Task to carry out
Up to and including the line with "small0 : Nat × Nat × Nat", reproduce the listing below exactly, beginning at its first line.

Given data

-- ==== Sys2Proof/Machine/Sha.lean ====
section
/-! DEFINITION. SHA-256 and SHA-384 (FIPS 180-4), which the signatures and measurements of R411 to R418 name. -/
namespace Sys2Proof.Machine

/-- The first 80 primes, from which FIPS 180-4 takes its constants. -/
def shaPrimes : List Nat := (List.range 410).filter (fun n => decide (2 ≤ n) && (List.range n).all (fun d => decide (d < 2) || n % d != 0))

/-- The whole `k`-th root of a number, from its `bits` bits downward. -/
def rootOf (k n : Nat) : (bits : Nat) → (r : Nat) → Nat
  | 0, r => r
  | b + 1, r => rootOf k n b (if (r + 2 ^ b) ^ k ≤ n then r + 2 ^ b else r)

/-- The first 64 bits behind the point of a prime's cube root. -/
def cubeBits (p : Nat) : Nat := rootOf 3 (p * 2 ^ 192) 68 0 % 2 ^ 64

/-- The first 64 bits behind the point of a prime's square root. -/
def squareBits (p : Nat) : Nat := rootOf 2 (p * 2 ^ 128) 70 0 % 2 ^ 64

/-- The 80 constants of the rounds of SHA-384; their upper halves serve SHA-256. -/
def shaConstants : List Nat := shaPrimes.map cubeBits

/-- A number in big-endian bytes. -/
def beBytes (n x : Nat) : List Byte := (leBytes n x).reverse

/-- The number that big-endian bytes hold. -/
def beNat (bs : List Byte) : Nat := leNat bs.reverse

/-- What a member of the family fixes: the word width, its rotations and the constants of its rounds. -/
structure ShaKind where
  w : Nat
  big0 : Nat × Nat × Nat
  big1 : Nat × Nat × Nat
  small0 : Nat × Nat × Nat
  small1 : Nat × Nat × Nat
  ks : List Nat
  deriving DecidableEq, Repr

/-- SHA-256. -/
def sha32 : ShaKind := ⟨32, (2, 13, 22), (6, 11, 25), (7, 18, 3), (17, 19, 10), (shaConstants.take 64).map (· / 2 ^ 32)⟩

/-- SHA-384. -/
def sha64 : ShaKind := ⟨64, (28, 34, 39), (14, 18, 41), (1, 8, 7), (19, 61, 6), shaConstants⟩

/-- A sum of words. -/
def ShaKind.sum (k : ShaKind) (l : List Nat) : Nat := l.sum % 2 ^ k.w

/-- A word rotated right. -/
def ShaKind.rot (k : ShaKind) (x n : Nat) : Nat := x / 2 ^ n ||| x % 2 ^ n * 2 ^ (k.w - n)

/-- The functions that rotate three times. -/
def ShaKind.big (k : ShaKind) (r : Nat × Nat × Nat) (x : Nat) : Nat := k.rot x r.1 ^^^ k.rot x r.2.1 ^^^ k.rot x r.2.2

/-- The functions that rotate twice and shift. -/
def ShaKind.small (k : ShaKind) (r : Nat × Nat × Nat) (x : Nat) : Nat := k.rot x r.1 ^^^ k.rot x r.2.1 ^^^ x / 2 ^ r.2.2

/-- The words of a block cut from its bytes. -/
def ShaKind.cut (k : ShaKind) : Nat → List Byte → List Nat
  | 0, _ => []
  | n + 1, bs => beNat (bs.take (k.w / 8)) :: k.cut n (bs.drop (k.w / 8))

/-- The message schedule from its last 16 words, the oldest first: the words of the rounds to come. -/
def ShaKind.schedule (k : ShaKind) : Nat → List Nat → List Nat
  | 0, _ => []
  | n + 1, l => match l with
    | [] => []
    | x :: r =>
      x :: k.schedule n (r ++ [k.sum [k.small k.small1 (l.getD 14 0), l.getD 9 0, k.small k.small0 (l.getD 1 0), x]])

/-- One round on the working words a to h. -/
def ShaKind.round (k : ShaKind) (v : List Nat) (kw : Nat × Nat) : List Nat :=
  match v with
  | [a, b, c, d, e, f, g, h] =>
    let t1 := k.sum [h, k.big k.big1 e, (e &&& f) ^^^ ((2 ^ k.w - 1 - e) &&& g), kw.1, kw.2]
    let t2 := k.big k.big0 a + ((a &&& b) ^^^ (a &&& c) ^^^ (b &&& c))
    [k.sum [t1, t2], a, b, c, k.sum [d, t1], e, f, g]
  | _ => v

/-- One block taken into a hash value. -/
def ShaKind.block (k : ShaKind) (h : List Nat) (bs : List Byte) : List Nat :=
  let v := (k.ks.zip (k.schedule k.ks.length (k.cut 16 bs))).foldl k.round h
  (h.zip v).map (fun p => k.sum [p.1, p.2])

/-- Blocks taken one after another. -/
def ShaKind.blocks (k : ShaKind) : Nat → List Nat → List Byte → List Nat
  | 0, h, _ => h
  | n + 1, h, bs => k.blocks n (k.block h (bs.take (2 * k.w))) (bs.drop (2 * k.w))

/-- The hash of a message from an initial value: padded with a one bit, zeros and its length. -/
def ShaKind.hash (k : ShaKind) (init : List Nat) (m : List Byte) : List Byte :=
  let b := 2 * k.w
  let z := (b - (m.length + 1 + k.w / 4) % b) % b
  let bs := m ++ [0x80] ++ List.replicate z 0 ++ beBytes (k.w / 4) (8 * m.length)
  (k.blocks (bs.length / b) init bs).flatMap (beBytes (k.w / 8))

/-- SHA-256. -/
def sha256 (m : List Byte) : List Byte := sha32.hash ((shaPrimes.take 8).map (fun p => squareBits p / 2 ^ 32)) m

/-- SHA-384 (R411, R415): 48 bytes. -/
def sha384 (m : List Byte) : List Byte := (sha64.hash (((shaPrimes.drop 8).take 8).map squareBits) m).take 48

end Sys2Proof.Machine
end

Exercise answer
-- ==== Sys2Proof/Machine/Sha.lean ====
section
/-! DEFINITION. SHA-256 and SHA-384 (FIPS 180-4), which the signatures and measurements of R411 to R418 name. -/
namespace Sys2Proof.Machine

/-- The first 80 primes, from which FIPS 180-4 takes its constants. -/
def shaPrimes : List Nat := (List.range 410).filter (fun n => decide (2 ≤ n) && (List.range n).all (fun d => decide (d < 2) || n % d != 0))

/-- The whole `k`-th root of a number, from its `bits` bits downward. -/
def rootOf (k n : Nat) : (bits : Nat) → (r : Nat) → Nat
  | 0, r => r
  | b + 1, r => rootOf k n b (if (r + 2 ^ b) ^ k ≤ n then r + 2 ^ b else r)

/-- The first 64 bits behind the point of a prime's cube root. -/
def cubeBits (p : Nat) : Nat := rootOf 3 (p * 2 ^ 192) 68 0 % 2 ^ 64

/-- The first 64 bits behind the point of a prime's square root. -/
def squareBits (p : Nat) : Nat := rootOf 2 (p * 2 ^ 128) 70 0 % 2 ^ 64

/-- The 80 constants of the rounds of SHA-384; their upper halves serve SHA-256. -/
def shaConstants : List Nat := shaPrimes.map cubeBits

/-- A number in big-endian bytes. -/
def beBytes (n x : Nat) : List Byte := (leBytes n x).reverse

/-- The number that big-endian bytes hold. -/
def beNat (bs : List Byte) : Nat := leNat bs.reverse

/-- What a member of the family fixes: the word width, its rotations and the constants of its rounds. -/
structure ShaKind where
  w : Nat
  big0 : Nat × Nat × Nat
  big1 : Nat × Nat × Nat
  small0 : Nat × Nat × Nat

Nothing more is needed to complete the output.